If I have any regret surrounding chiropractic it is that too many of my patients didn’t follow through on good chiropractic care plans to get the “big picture” and the best that chiropractic has to give. I’m a lifetime chiropractic patient, why aren’t they? The simple fact that they just didn’t stick around long enough – or poor patient compliance – became a serious study of mine. After spending thousands on research it took me two years to go from a 36 PVA to a 72 PVA by applying a number of small but important fixes. The following are seven of those fixes that will boost patient compliance.
1. Do a head, heart and gut check: Are you giving “Golden Rule” recommendations? Here’s what I mean: What care recommendations would you outline for your father, mother, sister, brother, spouse or children? Remember, it’s your responsibility to assess the patient’s needs and make recommendations based on the best care.
When you give Golden Rule recommendations you align your head, heart and gut. Your conviction, compassion and confidence increase. Additionally, if the road gets rough along the way you know that you outlined the best care and can defend it.
Exercise: Based on your primary technique protocols as well as clinical experience, lay out a “Golden Rule” care plan. Present the plan to a colleague, asking him or her to take “the devil’s advocate” position to question your reasoning. Respond to each question with a smile and the starting phrase “Great question, let me clarify…”
Special Note: Let’s assume that you don’t adjust on the first day, and you explain what chiropractic is all about on a Day 2 ROF. The next two tips listed below must be part of a good ROF.
2. Have written care plans: I hold that biggest care scandal in chiropractic is chiropractors under-recommending care due to fear of rejection. To help counteract that temptation have a written care plan designed to take a patient through relief, correction, strengthening and into wellness. Written care plans make it harder to chicken out when recommending care.
Exercise: Write out your care plans and explain them to your CA.

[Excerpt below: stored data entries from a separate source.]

-- ==== Sys2Proof/Laws/Act.lean ====
section
/-! SUPPORT. What the updates of an activation leave alone: one lemma for each field of each update. -/

namespace Sys2Proof.Machine
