-- ==== Sys2Proof/Laws/State.lean ====
section
/-! SUPPORT. What the updates of the state leave alone: one lemma for each field of each update. -/

namespace Sys2Proof.Machine
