-- ==== Sys2Proof/Laws/Issue.lean ====
section
/-! SUPPORT. The course of an issuing word and of a control word: what each outcome of the effect gives. -/

namespace Sys2Proof.Machine

/-! ### The parts of the state by number -/

@[simp] theorem eng_setEng_same (s : State) (g : Nat) (E : Engine) : (s.setEng g E).eng g = E := by
  simp [State.eng, State.setEng]
theorem eng_setEng_other (s : State) {g j : Nat} (E : Engine) (h : j ≠ g) : (s.setEng g E).eng j = s.eng j := by
  simp [State.eng, State.setEng, Sparse.get_set_other _ _ _ h]
@[simp] theorem setEng_setEng (s : State) (g : Nat) (E F : Engine) : (s.setEng g E).setEng g F = s.setEng g F := by
  simp [State.setEng]
@[simp] theorem act_setAct_same (E : Engine) (k : Nat) (a : Option Act) : (E.setAct k a).act k = a := by
  simp [Engine.act, Engine.setAct, Engine.slot]
theorem act_setAct_other (E : Engine) {k j : Nat} (a : Option Act) (h : j ≠ k) : (E.setAct k a).act j = E.act j := by
  simp [Engine.act, Engine.setAct, Engine.slot, Sparse.get_set_other _ _ _ h]
@[simp] theorem setAct_setAct (E : Engine) (k : Nat) (a b : Option Act) : (E.setAct k a).setAct k b = E.setAct k b := by
  simp [Engine.setAct, Engine.slot]
@[simp] theorem state_act_setAct (s : State) (g k : Nat) (a : Act) : (s.setAct g k a).act g k = some a := by
  simp [State.act, State.setAct]
@[simp] theorem state_setAct_setAct (s : State) (g k : Nat) (a b : Act) : (s.setAct g k a).setAct g k b = s.setAct g k b := by
  simp [State.setAct]
@[simp] theorem cur_setCur (s : State) (a : Act) : (s.setCur a).cur = some a := by
  simp [State.cur, State.setCur]
@[simp] theorem setCur_setCur (s : State) (a b : Act) : (s.setCur a).setCur b = s.setCur b := by
  simp [State.setCur]
theorem modCur_eq (s : State) {a : Act} (h : s.cur = some a) (f : Act → Act) : s.modCur f = s.setCur (f a) := by
  simp only [State.cur] at h
  simp [State.modCur, State.modAct, State.setCur, h]

/-! ### Coming to rest -/

/-- Without a recorded fault nothing is taken. -/
theorem settle_calm (s : State) {g k : Nat} {a : Act} (h : s.act g k = some a) (hf : a.faults = []) : s.settle g k = s := by
  simp [State.settle, h, hf, earliest]

/-- A word leaves its queue where no fault is recorded and its pushes fit and are made at once. -/
theorem retire_calm {q : Nat} {h : Hdr} {s : State} {b : Act} (hf : b.faults = []) (hp : b.fits q h s.focus.n = true)
    (hn : pushesNow h s = true) : (s.setCur b).retire q h = s.setCur (b.done q h s.focus.n) := by
  have hn' : (s.sameCycle && (h.pushu || h.pushd)) = false := by
    simp only [pushesNow] at hn
    revert hn
    cases s.sameCycle <;> cases h.pushu <;> cases h.pushd <;> decide
  have hq : ((b.pops q h).leave q s.focus.n).pushes q h.pushu h.pushd = (b.done q h s.focus.n, true) :=
    Prod.ext rfl hp
  simp only [State.retire, cur_setCur, State.finish, State.setCur_sameCycle, State.setCur_focus, hn', State.complete, hq]
  simp only [State.setCur, state_setAct_setAct]
  exact settle_calm (a := b.done q h s.focus.n) _ (by simp) (by simp [hf])

/-! ### Tokens -/

/-- The token counter of queue `q` as a number of its own. -/
theorem tok_setTok_same (a : Act) (q v : Nat) : (a.setTok q v).tok q = v :=
  match q with
  | 0 => rfl
  | 1 => rfl
  | _ + 2 => rfl

theorem tok_setQueue (a : Act) (q j : Nat) (l : List QEntry) : (a.setQueue q l).tok j = a.tok j := by
  unfold Act.tok
  split <;> simp

/-- What the counters hold decides what they hold after a write of one. -/
theorem tok_setTok_congr {a b : Act} (h : ∀ j, b.tok j = a.tok j) (q v j : Nat) : (b.setTok q v).tok j = (a.setTok q v).tok j := by
  have h0 : b.ta = a.ta := h 0
  have h1 : b.tc = a.tc := h 1
  have h2 : b.ts = a.ts := h 2
  match q, j with
  | 0, 0 | 1, 1 | _ + 2, _ + 2 => rfl
  | 0, 1 | _ + 2, 1 => exact h1
  | 1, 0 | _ + 2, 0 => exact h0
  | 0, _ + 2 | 1, _ + 2 => exact h2

theorem tok_pops_congr {a b : Act} (h : ∀ j, b.tok j = a.tok j) (q : Nat) (hd : Hdr) (j : Nat) :
    (b.pops q hd).tok j = (a.pops q hd).tok j := by
  have h1 : ∀ j, (b.setTok q (a.tok q - 1)).tok j = (a.setTok q (a.tok q - 1)).tok j := tok_setTok_congr h q _
  have hp : ∀ x : Act, (x.pops q hd).tok j = (let y := if hd.popu then x.setTok q (x.tok q - 1) else x
      if hd.popd then y.setTok (downOf q) (y.tok (downOf q) - 1) else y).tok j := by
    intro x
    unfold Act.pops
    dsimp only
    split <;> rfl
  rw [hp a, hp b]
  dsimp only
  split <;> split
  · simp only [h, h1]
    exact tok_setTok_congr h1 _ _ j
  · simp only [h]
    exact tok_setTok_congr h _ _ j
  · simp only [h, h1]
  · exact h j

theorem tok_leave (a : Act) (q n j : Nat) : (a.leave q n).tok j = a.tok j := by
  unfold Act.leave Act.tok
  split <;> simp

theorem pushes_congr {a b : Act} (h : ∀ j, b.tok j = a.tok j) (q : Nat) (u d : Bool) :
    (b.pushes q u d).2 = (a.pushes q u d).2 := by
  have key : ∀ {a b : Act}, (∀ j, b.tok j = a.tok j) → ∀ (q : Nat) (x : Bool), (b.push1 q x).2 = (a.push1 q x).2 ∧
      ∀ j, (b.push1 q x).1.tok j = (a.push1 q x).1.tok j := by
    intro a b h q x
    unfold Act.push1
    rw [h q]
    split
    · exact ⟨rfl, h⟩
    · split
      · exact ⟨rfl, h⟩
      · exact ⟨rfl, tok_setTok_congr h _ _⟩
  have k1 := key h q u
  have k2 := key k1.2 (downOf q) d
  simp only [Act.pushes, k1.1, k2.1]

/-- Whether the pushes fit is a matter of the token counters alone. -/
theorem fits_congr {a b : Act} (hc : b.tc = a.tc) (hs : b.ts = a.ts) (ha : b.ta = a.ta) (q : Nat) (h : Hdr) (n : Nat) :
    b.fits q h n = a.fits q h n := by
  have ht : ∀ j, b.tok j = a.tok j := by
    intro j
    unfold Act.tok
    split <;> assumption
  unfold Act.fits
  apply pushes_congr
  intro j
  rw [tok_leave, tok_leave]
  exact tok_pops_congr ht q h j

/-! ### The course of a word -/

/-- No activation: no word. -/
theorem issue_noActivation {q : Nat} {h : Hdr} {body : State → Act → Res} {s : State} (hc : s.cur = none) :
    issue q h body s = .fault .noActivation := by
  simp [issue, hc]

/-- A missing token: the word waits. -/
theorem issue_blocked {q : Nat} {h : Hdr} {body : State → Act → Res} {s : State} {a : Act} (hc : s.cur = some a)
    (ht : a.canPop q h = false) : issue q h body s = .next (s.noteBlock q) := by
  simp [issue, hc, ht]

/-- A false guard: the word has no effect, and its tokens move. -/
theorem issue_skipped {q : Nat} {h : Hdr} {body : State → Act → Res} {s : State} {a : Act} (hc : s.cur = some a)
    (ht : a.canPop q h = true) (hg : condTrue h.guard a = false) : issue q h body s = .next (s.retire q h) := by
  simp [issue, hc, ht, hg]

/-- The word takes its effect. -/
theorem issue_ready {q : Nat} {h : Hdr} {body : State → Act → Res} {s : State} {a : Act} (r : Ready q h s a) :
    issue q h body s =
      match body s a with
      | .ok t => .next (t.retire q h)
      | .wait t => .next (t.noteWait q)
      | .later t => .next (t.modCur (fun a => (a.pops q h).progress))
      | .raise t code info addr reason share => .next (t.raiseCur code info addr reason share) := by
  simp only [issue, r.runs, r.tokens, r.guard]
  cases body s a <;> simp

/-- A word whose effect is on its activation alone. -/
theorem issue_onAct {q : Nat} {h : Hdr} {s : State} {a b : Act} {body : State → Act → Res} (r : Ready q h s a)
    (hb : body s a = .ok (s.setCur b)) (hf : b.faults = a.faults) (hc : b.tc = a.tc) (hs : b.ts = a.ts) (ha : b.ta = a.ta) :
    issue q h body s = .next (s.setCur (b.done q h s.focus.n)) := by
  rw [issue_ready r, hb]
  have : b.fits q h s.focus.n = true := by rw [fits_congr hc hs ha]; exact r.fits
  simp [retire_calm (hf.trans r.calm) this r.now]

/-- A word whose effect changes the state and leaves an activation in focus with the same tokens and no fault. -/
theorem issue_put {q : Nat} {h : Hdr} {s t : State} {a b : Act} {body : State → Act → Res} (r : Ready q h s a)
    (hb : body s a = .ok (t.setCur b)) (ht : t.focus = s.focus) (hy : t.sameCycle = s.sameCycle) (hf : b.faults = a.faults)
    (hc : b.tc = a.tc) (hs : b.ts = a.ts) (ha : b.ta = a.ta) : issue q h body s = .next (t.setCur (b.done q h s.focus.n)) := by
  rw [issue_ready r, hb]
  have : b.fits q h t.focus.n = true := by rw [ht, fits_congr hc hs ha]; exact r.fits
  simp [retire_calm (hf.trans r.calm) this (by simpa [pushesNow, hy] using r.now), ht]

/-- A word whose effect leaves the activation in focus as it is. -/
theorem issue_keep {q : Nat} {h : Hdr} {s t : State} {a : Act} {body : State → Act → Res} (r : Ready q h s a)
    (hb : body s a = .ok t) (hc : t.cur = some a) (ht : t.focus = s.focus) (hy : t.sameCycle = s.sameCycle) :
    issue q h body s = .next (t.setCur (a.done q h s.focus.n)) := by
  rw [issue_ready r, hb]
  have k : t.retire q h = (t.setCur a).retire q h := by
    simp only [State.retire, hc, cur_setCur, State.finish, State.complete]
    simp [State.setCur]
  have : a.fits q h t.focus.n = true := by rw [ht]; exact r.fits
  simp only [k, retire_calm r.calm this (by simpa [pushesNow, hy] using r.now), ht]

/-- A word that waits at the head of its queue. -/
theorem issue_waits {q : Nat} {h : Hdr} {s t : State} {a : Act} {body : State → Act → Res} (r : Ready q h s a)
    (hb : body s a = .wait t) : issue q h body s = .next (t.noteWait q) := by
  rw [issue_ready r, hb]

/-- A word that raises a fault. -/
theorem issue_raises {q : Nat} {h : Hdr} {s t : State} {a : Act} {body : State → Act → Res} {c i x y z : Nat} (r : Ready q h s a)
    (hb : body s a = .raise t c i x y z) : issue q h body s = .next (t.raiseCur c i x y z) := by
  rw [issue_ready r, hb]

/-- A word that enters a deferred effect, or raises SEG_OVERFLOW. -/
theorem issue_defers {q : Nat} {h : Hdr} {s t : State} {a : Act} {body : State → Act → Res} {e : Effect} {u : List Nat}
    (r : Ready q h s a) (ht : t.focus = s.focus) (hy : t.sameCycle = s.sameCycle) (hb : body s a = deferEff e u t a) :
    issue q h body s = .next (if a.deferred.length < 64 then t.setCur (({ a with
        deferred := insertDeferred { n := s.focus.n, pc := s.focus.pc, eff := e, uses := u } a.deferred
        uses := u ++ a.uses } : Act).done q h s.focus.n)
      else t.raiseCur 6 0 0 0 0) := by
  split
  · next hl =>
    rw [deferEff, if_neg (by omega), ht] at hb
    exact issue_put r hb ht hy rfl rfl rfl rfl
  · next hl =>
    rw [deferEff, if_pos (by omega)] at hb
    exact issue_raises r hb

/-- A scalar word writes what its function gives. -/
theorem alu_ready {h : Hdr} {s : State} {a : Act} {f : Act → Act} (r : Ready 1 h s a) (hf : (f a).faults = a.faults)
    (hc : (f a).tc = a.tc) (hs : (f a).ts = a.ts) (ha : (f a).ta = a.ta) :
    alu h s f = .next (s.setCur ((f a).done 1 h s.focus.n)) :=
  issue_onAct r rfl hf hc hs ha

/-- A control word goes on. -/
theorem frontEnd_go {s : State} {a b : Act} {f : Act → CtlRes} (hc : s.cur = some a) (hf : f a = .go b) :
    frontEnd s f = .next (s.setCur b.frontDone) := by
  simp [frontEnd, hc, hf]

/-- A control word raises a fault. -/
theorem frontEnd_fail {s : State} {a : Act} {f : Act → CtlRes} {code info : Nat} (hc : s.cur = some a)
    (hf : f a = .fail code info) : frontEnd s f = .next (s.raiseCur code info 0 0 0) := by
  simp [frontEnd, hc, hf]

end Sys2Proof.Machine
end

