namespace Sys2Proof.Machine

open Host (Outcome)

/-! ### The standard accesses of the harts (R297 to R299, R306, R370, R385) -/

/-! #### Accesses that release (R370, R417) -/

/-- The access is a release at PKG: an AMO, LR or SC with rl, or a FENCE with W before it (R370). -/
def accessReleases (op v : Nat) : Bool :=
  if op % 32 = 19 then bitOf v 4 else decide (4 ≤ op % 32 ∧ op % 32 ≤ 14) && bitOf op 6

/-- The state in which an access begins: one that releases has brought home what the party has written (R417). -/
def State.beginAccess (s : State) (h op v : Nat) : State :=
  if accessReleases op v then s.homeward (hartSeer h (s.hart h).ctx) else s

theorem accessReleases_plain {op : Nat} (kind : op % 32 < 4) (v : Nat) : accessReleases op v = false := by
  have fence : op % 32 ≠ 19 := by omega
  have atomic : ¬ (4 ≤ op % 32 ∧ op % 32 ≤ 14) := by omega
  simp [accessReleases, fence, atomic]

theorem beginAccess_plain {op : Nat} (kind : op % 32 < 4) (s : State) (h v : Nat) : s.beginAccess h op v = s := by
  rw [State.beginAccess, accessReleases_plain kind, if_neg Bool.false_ne_true]

/-- What an access that releases waits for, by its kind (R370). -/
theorem accessFree_iff (op v : Nat) (waits : Bool) : (accessReleases op v && waits) = false ↔
    (4 ≤ op % 32 ∧ op % 32 ≤ 14 → bitOf op 6 = false ∨ waits = false) ∧
    (op % 32 = 19 → bitOf v 4 = false ∨ waits = false) := by
  rw [Bool.and_eq_false_iff]
  by_cases fence : op % 32 = 19
  · simp [accessReleases, fence]
  · by_cases atomic : 4 ≤ op % 32 ∧ op % 32 ≤ 14 <;> simp [accessReleases, fence, atomic]

/-! #### Each kind of access (R306) -/

/-- An access that is neither a fetch nor a load or store. -/
theorem access_above {k : Nat} (above : 4 ≤ k) : ¬ k = 0 ∧ (decide (k = 1) || decide (k = 2)) = false ∧ ¬ k = 3 := by
  refine ⟨by omega, ?_, by omega⟩
  rw [Bool.or_eq_false_iff, decide_eq_false_iff_not, decide_eq_false_iff_not]
  omega

section
variable {s : State} {h op va n v rd : Nat}

theorem execHartMemoryAccess_waits (held : (accessReleases op v && s.hartRelWaits h 2) = true) :
    execHartMemoryAccess h op va n v rd s = .next s := by
  simp only [accessReleases, Bool.decide_and] at held
  simp only [execHartMemoryAccess, held, Bool.or_true, if_true]

variable (hh : h < 4096) (runs : (s.hart h).run = .run) (free : (accessReleases op v && s.hartRelWaits h 2) = false)
include hh runs free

3. Give your patients financial options: One of the biggest reasons for discontinuing good care plans is money. Not necessarily the lack of it, but not straightening out all the money details at the start when patients are giving you their best decisions and commitments.
Work out the money issue before the report of findings and give the patient financial options. I suggest that we finance or extend credit to patients so they can get the care they need and pay for it at their own pace.
I use and recommend www.cashpractice.com and like the three options that they give the patients.
I love saying “All three options save you a good amount of money. I don’t care which one you choose. It all depends on what works best for you.”
4. Re-state and re-commit the patient to their care schedule and financial arrangements that you just made in the ROF with your CA. This three-way agreement starts the administration of the details of patient payment and multiple appointment plans.
Let me explain why this is important: In the ROF the patient hears about the care they need and how to pay for it. These concepts become concrete realities as your CA writes out all the details. IF objections come up, she can handle them right there. From time to time you may need to have the patient come back with their calendar or personal digital assistant (PDA) for an appointment meeting.
Exercise: This is easy – put together a care and payment plan. In a training session explain the appointment and payment plans of this hypothetical patient to your CA. Your CA then role-plays the explanation of the appointment process, makes the appointments and goes over the fine detail of the patient payment plan. At first, listen and comply, but as your CA gains expertise increase the objections and work out rough spots.
5. Be genuinely glad to see and be interested in your patients. There is nothing that can replace personal warmth and a sincere interest in your patients well-being. A doctor I know who specializes in difficult cases from all over the world mentioned that she goes through a lot of tissues at her office. I asked why. She told me she frequently cries with her patients when they become emotional about their problems. Her patients know she truly cares about them and that’s at least one reason why she virtually never looses a patient.
Exercise: Greet every patient with a “Good to see you, (Name). We all love to hear our own names and everyone likes to be recognized, appreciated and approved of. “Hey, Norm!”
6. Always help your patients focus on the importance of the next care goal. Here you need to be a combination doctor, coach and cheerleader. When the patient is in the relief phase, I coach on how to get to correction and how important that is. When we are in correction, I coach on how to get the best correction and on to strengthening.
We are always focused on how to get to the next step and how important each step it. This is called leadership. It’s essential for good compliance.
Exercise: Take your patients to the Three Phases Chart, tell them where they are and talk about the importance of the next step.
7. Be quick to “come along side” the patient to fix problems with appointments, care recommendations or payment problems. If a patient demonstrates a weak commitment to their care, express your concern. Don’t bully people with a “my way or the highway approach.” Assume they want to do their best, but multiple factors may make it hard. Here are a couple phrases that can help you save a good patient from poor decisions and boost your patient compliance:
“You’re scaring me with how we’re treating your appointments, Gina, and I’m pretty brave. If I didn’t mention it, I wouldn’t be a good doctor and neither of us wants that. Is there anything wrong?”
Exercise: Role-play with your CA “coming along side” three patients you both know are having trouble keeping their appointments.